- _TASK INSTRUCTIONS_
Within the entries below, the lines from the one with "row (the hidden" through the one with "State.reset.cmd = 0x0000" are to be set down exactly, both ends kept.

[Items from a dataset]
=== Begin Enclosure ===
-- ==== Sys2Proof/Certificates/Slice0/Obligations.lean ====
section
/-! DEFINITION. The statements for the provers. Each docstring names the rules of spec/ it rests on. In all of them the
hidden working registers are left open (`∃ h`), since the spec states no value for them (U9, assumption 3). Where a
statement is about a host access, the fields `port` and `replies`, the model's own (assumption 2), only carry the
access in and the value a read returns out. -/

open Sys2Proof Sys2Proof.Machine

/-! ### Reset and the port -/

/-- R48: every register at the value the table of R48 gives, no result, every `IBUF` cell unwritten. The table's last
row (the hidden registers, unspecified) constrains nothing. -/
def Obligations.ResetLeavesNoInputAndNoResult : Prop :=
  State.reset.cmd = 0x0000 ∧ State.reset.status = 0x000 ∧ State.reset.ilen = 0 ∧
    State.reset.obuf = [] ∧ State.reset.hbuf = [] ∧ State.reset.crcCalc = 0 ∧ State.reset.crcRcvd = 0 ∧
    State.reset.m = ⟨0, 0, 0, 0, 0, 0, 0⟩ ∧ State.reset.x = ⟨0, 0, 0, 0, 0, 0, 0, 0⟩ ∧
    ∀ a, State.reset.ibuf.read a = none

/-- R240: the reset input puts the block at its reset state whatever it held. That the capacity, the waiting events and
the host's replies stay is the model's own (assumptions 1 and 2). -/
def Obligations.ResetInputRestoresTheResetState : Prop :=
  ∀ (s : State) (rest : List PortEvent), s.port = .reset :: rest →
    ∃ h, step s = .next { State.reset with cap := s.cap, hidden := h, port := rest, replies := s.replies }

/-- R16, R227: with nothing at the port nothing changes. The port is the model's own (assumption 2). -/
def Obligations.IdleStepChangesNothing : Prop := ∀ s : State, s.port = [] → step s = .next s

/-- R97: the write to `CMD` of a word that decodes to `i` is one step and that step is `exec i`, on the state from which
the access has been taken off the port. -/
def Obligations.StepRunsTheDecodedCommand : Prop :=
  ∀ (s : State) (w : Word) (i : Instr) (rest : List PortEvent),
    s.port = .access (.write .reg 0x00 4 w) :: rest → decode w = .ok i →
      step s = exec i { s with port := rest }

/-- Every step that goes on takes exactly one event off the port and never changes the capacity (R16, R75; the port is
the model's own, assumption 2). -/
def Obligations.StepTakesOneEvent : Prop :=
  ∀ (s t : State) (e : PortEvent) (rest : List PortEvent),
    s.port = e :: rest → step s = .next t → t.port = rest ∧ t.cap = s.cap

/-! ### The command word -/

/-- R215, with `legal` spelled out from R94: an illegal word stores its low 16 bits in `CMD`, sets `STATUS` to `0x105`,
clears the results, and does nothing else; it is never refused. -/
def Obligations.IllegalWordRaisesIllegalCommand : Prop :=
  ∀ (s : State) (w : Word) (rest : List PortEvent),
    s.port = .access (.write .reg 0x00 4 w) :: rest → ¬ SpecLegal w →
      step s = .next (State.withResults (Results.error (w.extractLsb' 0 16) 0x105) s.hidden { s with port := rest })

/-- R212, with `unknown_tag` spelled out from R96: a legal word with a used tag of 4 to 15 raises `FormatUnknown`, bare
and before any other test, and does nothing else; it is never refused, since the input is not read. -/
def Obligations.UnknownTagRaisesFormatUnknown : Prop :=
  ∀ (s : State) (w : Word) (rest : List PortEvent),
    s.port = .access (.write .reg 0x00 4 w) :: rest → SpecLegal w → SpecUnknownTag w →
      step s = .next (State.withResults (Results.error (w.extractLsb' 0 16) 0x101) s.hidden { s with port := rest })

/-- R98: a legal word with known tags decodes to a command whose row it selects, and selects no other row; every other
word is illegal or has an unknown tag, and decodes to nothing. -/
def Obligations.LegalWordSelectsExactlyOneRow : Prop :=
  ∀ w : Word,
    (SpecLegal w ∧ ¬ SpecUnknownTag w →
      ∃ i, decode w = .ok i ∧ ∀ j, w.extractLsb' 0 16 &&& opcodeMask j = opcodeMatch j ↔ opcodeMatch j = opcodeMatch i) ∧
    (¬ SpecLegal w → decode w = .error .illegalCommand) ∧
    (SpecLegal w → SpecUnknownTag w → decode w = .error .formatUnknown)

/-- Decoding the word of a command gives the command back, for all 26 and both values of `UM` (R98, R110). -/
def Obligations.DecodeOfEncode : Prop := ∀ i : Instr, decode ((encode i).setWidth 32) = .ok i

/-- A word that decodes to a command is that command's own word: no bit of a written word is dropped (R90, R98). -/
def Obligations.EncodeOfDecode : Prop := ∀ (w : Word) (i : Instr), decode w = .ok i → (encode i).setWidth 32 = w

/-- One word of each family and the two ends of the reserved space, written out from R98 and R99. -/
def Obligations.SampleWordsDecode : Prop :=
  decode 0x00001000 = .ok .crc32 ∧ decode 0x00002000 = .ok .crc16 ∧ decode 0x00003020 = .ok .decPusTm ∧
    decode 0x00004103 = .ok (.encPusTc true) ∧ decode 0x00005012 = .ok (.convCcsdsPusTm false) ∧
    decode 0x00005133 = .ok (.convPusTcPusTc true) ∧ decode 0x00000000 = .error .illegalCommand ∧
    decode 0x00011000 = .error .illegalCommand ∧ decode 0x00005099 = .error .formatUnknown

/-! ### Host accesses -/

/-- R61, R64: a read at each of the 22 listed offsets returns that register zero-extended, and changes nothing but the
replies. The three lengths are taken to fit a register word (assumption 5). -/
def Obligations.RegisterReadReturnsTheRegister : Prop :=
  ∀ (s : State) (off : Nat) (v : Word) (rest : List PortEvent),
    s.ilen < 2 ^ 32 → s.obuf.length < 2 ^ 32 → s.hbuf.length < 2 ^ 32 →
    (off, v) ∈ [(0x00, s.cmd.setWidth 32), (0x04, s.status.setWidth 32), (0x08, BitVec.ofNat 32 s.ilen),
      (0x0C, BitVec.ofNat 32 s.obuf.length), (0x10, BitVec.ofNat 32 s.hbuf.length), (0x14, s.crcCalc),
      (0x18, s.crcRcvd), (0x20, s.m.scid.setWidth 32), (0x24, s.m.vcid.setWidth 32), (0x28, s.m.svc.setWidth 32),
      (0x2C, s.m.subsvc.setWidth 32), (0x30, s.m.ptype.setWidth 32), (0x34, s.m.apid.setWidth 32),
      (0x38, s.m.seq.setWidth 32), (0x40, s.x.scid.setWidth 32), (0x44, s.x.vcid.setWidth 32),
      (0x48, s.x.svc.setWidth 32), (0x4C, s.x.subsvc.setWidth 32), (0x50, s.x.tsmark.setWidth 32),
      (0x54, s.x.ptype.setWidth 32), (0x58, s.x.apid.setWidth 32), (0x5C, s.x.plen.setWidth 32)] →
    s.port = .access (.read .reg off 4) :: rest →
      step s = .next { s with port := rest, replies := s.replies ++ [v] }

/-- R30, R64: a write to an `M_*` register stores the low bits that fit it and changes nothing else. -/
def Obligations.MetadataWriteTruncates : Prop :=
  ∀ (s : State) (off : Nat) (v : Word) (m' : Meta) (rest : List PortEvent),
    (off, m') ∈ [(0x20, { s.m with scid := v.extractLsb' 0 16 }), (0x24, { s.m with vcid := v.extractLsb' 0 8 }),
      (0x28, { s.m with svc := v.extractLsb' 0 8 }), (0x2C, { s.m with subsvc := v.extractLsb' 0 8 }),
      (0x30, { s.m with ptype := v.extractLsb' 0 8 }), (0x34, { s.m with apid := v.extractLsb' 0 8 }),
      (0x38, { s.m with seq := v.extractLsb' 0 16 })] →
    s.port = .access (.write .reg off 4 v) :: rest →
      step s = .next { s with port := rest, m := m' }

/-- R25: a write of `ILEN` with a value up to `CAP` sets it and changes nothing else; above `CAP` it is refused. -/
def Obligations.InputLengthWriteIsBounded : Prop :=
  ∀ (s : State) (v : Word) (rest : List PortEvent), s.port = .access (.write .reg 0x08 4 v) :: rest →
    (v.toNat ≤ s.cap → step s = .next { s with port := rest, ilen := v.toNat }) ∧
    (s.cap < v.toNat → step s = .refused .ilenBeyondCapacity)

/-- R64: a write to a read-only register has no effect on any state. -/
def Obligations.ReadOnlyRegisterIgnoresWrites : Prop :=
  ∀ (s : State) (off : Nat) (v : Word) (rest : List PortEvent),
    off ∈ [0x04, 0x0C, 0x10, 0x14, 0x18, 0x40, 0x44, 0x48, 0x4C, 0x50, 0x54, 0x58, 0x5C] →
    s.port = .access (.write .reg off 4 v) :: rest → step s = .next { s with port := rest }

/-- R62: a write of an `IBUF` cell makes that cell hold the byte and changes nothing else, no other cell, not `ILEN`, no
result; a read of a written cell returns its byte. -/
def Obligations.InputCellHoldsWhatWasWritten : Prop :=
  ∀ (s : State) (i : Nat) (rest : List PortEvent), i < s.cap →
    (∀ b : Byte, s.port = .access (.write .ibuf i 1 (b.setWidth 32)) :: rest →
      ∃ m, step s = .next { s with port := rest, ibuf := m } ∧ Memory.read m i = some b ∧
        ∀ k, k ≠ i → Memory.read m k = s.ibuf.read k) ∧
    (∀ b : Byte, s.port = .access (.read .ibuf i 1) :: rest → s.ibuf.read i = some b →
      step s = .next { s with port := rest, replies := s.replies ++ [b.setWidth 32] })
=== End Enclosure ===
- _WORKED SOLUTION_
row (the hidden registers, unspecified) constrains nothing. -/
def Obligations.ResetLeavesNoInputAndNoResult : Prop :=
  State.reset.cmd = 0x0000 ∧ State.reset.status = 0x000 ∧ State.reset.ilen = 0 ∧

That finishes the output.